После многодневных морозов немного отпустило – начался снегопад, и Замоскворечье на глазах заносило снегом. Из нечеловечески высокого подъезда сталинского дома на мрачном гранитном цоколе вышел пожилой человек в толстенной дубленке и в треухе из двух лисиц сразу. Навстречу ему по широкой лестнице поднимался какой-то сумасшедший в бежевом пиджаке, красном шарфе, перекинутом через плечо, без шапки, в седых заснеженных кудрях.
Дверь еще не захлопнулась, и седой ловко обогнул крепко укутанного человека и юркнул в подъезд.
Вошедший позвонил в нужную дверь и услышал, как затопали чьи-то шаги прочь от двери, потом ясный женский голос закричал: «Гришка, отдай пластилин!» Затем он услышал легкий звон стекла, раздраженный возглас: «Да откройте же дверь!» – и наконец дверь открылась.

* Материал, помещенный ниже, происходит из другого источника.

section
/-! PROOF. O26 to O28, O30 to O35, O46: the special register, flag and bit instructions (R120 to R129), and the
numbers, ranges and frames that stop by name (U1, U2, U4, U5, U9, R278). -/

namespace Sys2Proof.Machine

/-! ### The numbers of special registers, flags and bits -/

theorem specialOf_ok {n : Word} {k : SReg} (h : sregOf n = some k) : specialOf n = .ok k := by
  simp [specialOf, h]

theorem flagNumbered_ok {n : Word} {k : Flag} (h : flagOf n = some k) : flagNumbered n = .ok k := by
  simp [flagNumbered, h]

theorem bitMask_ok {n : Word} (h : n.toNat < 32) : bitMask n = .ok ((1 : Word) <<< n.toNat) :=
  if_pos h

/-- The special registers are numbered 0 to 10 (R32). -/
theorem specialOf_refused {n : Word} (h : 10 < n.toNat) :
    specialOf n = .stop (.refusal (.specialRegisterNumber n)) := by
  have hnone : sregOf n = none := by
    unfold sregOf
    split
    case h_12 => rfl
    all_goals omega
  simp [specialOf, hnone]

/-- The flags are numbered 0 to 6 (R35). -/
theorem flagNumbered_refused {n : Word} (h : 6 < n.toNat) :
    flagNumbered n = .stop (.refusal (.flagNumber n)) := by
  have hnone : flagOf n = none := by
    unfold flagOf
    split
    case h_8 => rfl
    all_goals omega
  simp [flagNumbered, hnone]

theorem bitMask_refused {n : Word} (h : 32 ≤ n.toNat) :
    bitMask n = .stop (.refusal (.bitNumber n)) := if_neg (by omega)

theorem fittingRange_refused {d : Word} (h : rangeFits d = false) :
    fittingRange d = .stop (.refusal (.bitRange d)) := by simp [fittingRange, h]

section
variable {α : Type} {s : State} {x : Res α} {e : Refusal}

/-- A part that stops by name ends the instruction so. -/
theorem finish_bind_refused (k : α → Res State) (h : x = .stop (.refusal e)) :
    finish s (x.bind k) = .refused e := by
  rw [h, bind_stop, finish_stop]
  rfl

end

/-! ### Special registers and flags after one has been written -/

section
variable {s t : State} {k q : SReg}

/-- A special register of the ten that are storage reads the value written to it, any other what it held. -/
theorem getSpecial_setSpecial (v : Word) (hk : k ≠ .flags) :
    (s.setSpecial k v).getSpecial q = if k = q then v else s.getSpecial q := by
  cases k with
  | flags => exact absurd rfl hk
  | pdbr | intvec | cgbr | cglen | debug | timer | sysSP | sysFP | usrSP | usrFP =>
    cases q <;> rfl

theorem setSpecial_flags_of_ne (v : Word) (hk : k ≠ .flags) :
    (s.setSpecial k v).flags = s.flags := by
  cases k with
  | flags => exact absurd rfl hk
  | pdbr | intvec | cgbr | cglen | debug | timer | sysSP | sysFP | usrSP | usrFP => rfl

/-- The tick writes no special register but TIMER. -/
theorem Ticked.getSpecial (h : Ticked s t) (hq : q ≠ .timer) : t.getSpecial q = s.getSpecial q := by
  cases q with
  | timer => exact absurd rfl hq
  | flags => exact congrArg Flags.toWord h.flags
  | pdbr | intvec | cgbr | cglen | debug | sysSP | sysFP | usrSP | usrFP =>
    simp only [State.getSpecial, h.sr]

end

/-- A flag reads the value written to it, any other what it was (R123). -/
theorem get_set (f : Flags) (k q : Flag) (b : Bool) :
    (f.set k b).get q = if q = k then b else f.get q := by
  cases k <;> cases q <;> rfl

/-! ### How an instruction ends -/

section
variable {s : State}

/-- An instruction that writes one register. -/
theorem finish_setReg (r : Reg) (v : Word) (hready : Ready s) :
    ∃ t, finish s (.ok (s.setReg r v).advance) = .next t ∧ t.getReg r = v ∧ t.pc = s.pc + 1 ∧
      OnlyReg r s t := by
  obtain ⟨hr, htimer⟩ := hready
  obtain ⟨t, hnext, hticked⟩ := complete_ticked (u := (s.setReg r v).advance) (by simpa) (by simpa)
  rw [State.advance, setReg_pc] at hticked
  exact ⟨t, hnext, hticked.onlyReg⟩

/-- An instruction that writes flags and the pc: where it clears R, the CPU has halted without a tick (R298). -/
theorem finish_setFlags (f : Flags) (p : Word) (hready : Ready s) :
    ∃ t, finish s (.ok ((s.setFlags f).setPc p)) = .next t ∧ t.flags = f ∧ t.pc = p ∧
      (f.r = true → OnlyFlags s t) ∧ (f.r = false → OnlyHalted s t) := by
  cases hr : f.r with
  | true =>
    obtain ⟨t, hnext, hticked⟩ := complete_ticked (u := (s.setFlags f).setPc p) hr hready.2
    obtain ⟨hflags, hpc, honly⟩ := hticked.onlyFlags
    exact ⟨t, hnext, hflags, hpc, fun _ => honly, nofun⟩
  | false =>
    exact ⟨_, complete_halted hr, rfl, rfl, nofun, fun _ => onlyHalted_of s f p hr⟩

/-- An instruction that writes the pc alone. -/
theorem finish_setPc (p : Word) (hready : Ready s) :
    ∃ t, finish s (.ok (s.setPc p)) = .next t ∧ t.pc = p ∧ OnlyPc s t := by
  obtain ⟨t, hnext, hticked⟩ := complete_ticked (u := s.setPc p) hready.1 hready.2
  exact ⟨t, hnext, hticked.onlyPc⟩

/-- All seven flags taken from a word, R among them (R36, R45). -/
theorem finish_setFlags_ofWord (w p : Word) (hready : Ready s) :
    ∃ t, finish s (.ok ((s.setFlags (Flags.ofWord w)).setPc p)) = .next t ∧ t.pc = p ∧
      FlagsAre w t.flags ∧ (w.getLsbD 0 = true → OnlyFlags s t) ∧
      (w.getLsbD 0 = false → OnlyHalted s t) := by
  obtain ⟨t, hnext, hflags, hpc, honly⟩ := finish_setFlags (Flags.ofWord w) p hready
  exact ⟨t, hnext, hpc, hflags ▸ flagsAre_ofWord w, honly⟩

end

/-! ### The instructions, once their operands are read -/

section
variable {s : State} {r : Reg} {op : Operand} {n : Word}

theorem exec_getsr {k : SReg} (hv : val s op = .ok n) (hk : sregOf n = some k) :
    exec (.getsr r op) s = finish s (.ok (s.setReg r (s.getSpecial k)).advance) :=
  (finish_bind_ok _ hv).trans (finish_bind_ok _ (specialOf_ok hk))

theorem exec_setsr {k : SReg} (hsys : s.flags.sys = true) (hv : val s op = .ok n)
    (hk : sregOf n = some k) :
    exec (.setsr r op) s = finish s (.ok (s.setSpecial k (s.getReg r)).advance) :=
  (congrArg (finish s) (privileged_system _ hsys)).trans <|
    (finish_bind_ok _ hv).trans (finish_bind_ok _ (specialOf_ok hk))

theorem exec_getfl {k : Flag} (hv : val s op = .ok n) (hk : flagOf n = some k) :
    exec (.getfl r op) s = finish s (.ok (s.setReg r (if s.flags.get k then 1 else 0)).advance) :=
  (finish_bind_ok _ hv).trans (finish_bind_ok _ (flagNumbered_ok hk))

/-- SETFL of a flag the mode may set (R44). -/
theorem exec_setfl {k : Flag} (hv : val s op = .ok n) (hk : flagOf n = some k)
    (hmay : s.flags.sys = true ∨ flagProtected k = false) :
    exec (.setfl r op) s =
      finish s (.ok (s.setFlags (s.flags.set k (s.getReg r != 0))).advance) := by
  refine (finish_bind_ok _ hv).trans ((finish_bind_ok _ (flagNumbered_ok hk)).trans ?_)
  have hallowed : (!s.flags.sys && flagProtected k) = false := by
    rcases hmay with h | h <;> simp [h]
  rw [hallowed]
  rfl

theorem exec_flagsj (hsys : s.flags.sys = true) (hv : val s op = .ok n) :
    exec (.flagsj r op) s = finish s (.ok ((s.setFlags (Flags.ofWord (s.getReg r))).setPc n)) :=
  (congrArg (finish s) (privileged_system _ hsys)).trans (finish_bind_ok _ hv)

theorem exec_jcond_taken {c : Cond} (hc : condValue s c = .ok true) (hv : val s op = .ok n) :
    exec (.jcond c op) s = finish s (.ok (s.setPc n)) :=
  (finish_bind_ok _ hc).trans (finish_bind_ok _ hv)

theorem exec_jcond_not_taken {c : Cond} (hc : condValue s c = .ok false) :
    exec (.jcond c op) s = finish s (.ok s.advance) :=
  finish_bind_ok _ hc

theorem exec_sbit (hv : val s op = .ok n) (hn : n.toNat < 32) :
    exec (.sbit r op) s =
      finish s (.ok (s.setReg r (s.getReg r ||| (1 : Word) <<< n.toNat)).advance) :=
  (finish_bind_ok _ hv).trans (finish_bind_ok _ (bitMask_ok hn))

theorem exec_cbit (hv : val s op = .ok n) (hn : n.toNat < 32) :
    exec (.cbit r op) s =
      finish s (.ok (s.setReg r (s.getReg r &&& ~~~((1 : Word) <<< n.toNat))).advance) :=
  (finish_bind_ok _ hv).trans (finish_bind_ok _ (bitMask_ok hn))

end

/-! ### Special registers -/

/-- Settles O26: GETSR writes one register, with the value of the special register its number names. -/
theorem getsrReadsASpecialRegister : Obligations.GetsrReadsASpecialRegister := by
  refine ⟨⟨rfl, rfl, rfl, rfl, rfl, rfl, rfl, rfl, rfl, rfl, rfl⟩,
    fun s => ⟨rfl, rfl, rfl, rfl, rfl, rfl, rfl, rfl, rfl, rfl, rfl⟩, ?_⟩
  intro s r op n k hready hv hk
  rw [exec_getsr hv hk]
  exact finish_setReg r (s.getSpecial k) hready

/-- Settles O27: the tick comes after the write, so it counts down from the value SETSR gives TIMER. -/
theorem setsrWritesASpecialRegister : Obligations.SetsrWritesASpecialRegister := by
  intro s r op n k hr hsys hv hk hne hquiet
  have htimer : (s.setSpecial k (s.getReg r)).sr.timer =
      if k = .timer then s.getReg r else s.sr.timer :=
    getSpecial_setSpecial (q := .timer) (s.getReg r) hne
  have hflags := setSpecial_flags_of_ne (s := s) (s.getReg r) hne
  obtain ⟨t, hnext, hticked⟩ := complete_ticked (u := (s.setSpecial k (s.getReg r)).advance)
    (by simpa [hflags]) (by simpa [htimer])
  have htick : t.sr.timer = afterTick (if k = .timer then s.getReg r else s.sr.timer) := by
    rw [hticked.timer, advance_sr, htimer]
  have hspecial {q : SReg} (hq : q ≠ .timer) :
      t.getSpecial q = if k = q then s.getReg r else s.getSpecial q :=
    (hticked.getSpecial hq).trans (getSpecial_setSpecial (s.getReg r) hne)
  refine ⟨t, (exec_setsr hsys hv hk).trans hnext, ?_, ?_, fun q hqk hq => ?_, fun hkt => ?_,
    hticked.flags.trans hflags, ?_, fun a => ?_, ?_, ?_, ?_⟩
  · simp [hticked.pc]
  · split
    next hkt =>
      subst hkt
      exact htick
    next hkt => simp [hspecial hkt]
  · simp [hspecial hq, Ne.symm hqk]
  · simp [htick, hkt]
  · simp [hticked.gpr]
  · rw [hticked.word]
    simp [State.word]
  · simp [hticked.world]
  · simp [hticked.cfg]
  · simp [hticked.nesting]

/-- Settles O28: FLAGS takes the seven low bits, R among them. -/
theorem setsrOfFlagsSetsAllSeven : Obligations.SetsrOfFlagsSetsAllSeven := by
  intro s r op hready hsys hv
  rw [exec_setsr (k := .flags) hsys hv rfl]
  exact finish_setFlags_ofWord (s.getReg r) (s.pc + 1) hready

/-! ### Flags -/

/-- Settles O30: GETFL writes one register, with the flag its number names. -/
theorem getflReadsOneFlag : Obligations.GetflReadsOneFlag := by
  refine ⟨⟨rfl, rfl, rfl, rfl, rfl, rfl, rfl⟩, fun s r op n k hready hv hk => ?_⟩
  rw [exec_getfl hv hk]
  exact finish_setReg r _ hready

За дверью стояла крупная пожилая женщина, в глубине лица которой проклевывалось знакомое зернышко. Возможно, зернышком этим была небольшая лиловатая фасолинка на щеке, которая в давние годы выглядела милой и легкой родинкой. Женщина держала в одной руке отбитое горлышко стеклянной банки и смотрела на него с испугом.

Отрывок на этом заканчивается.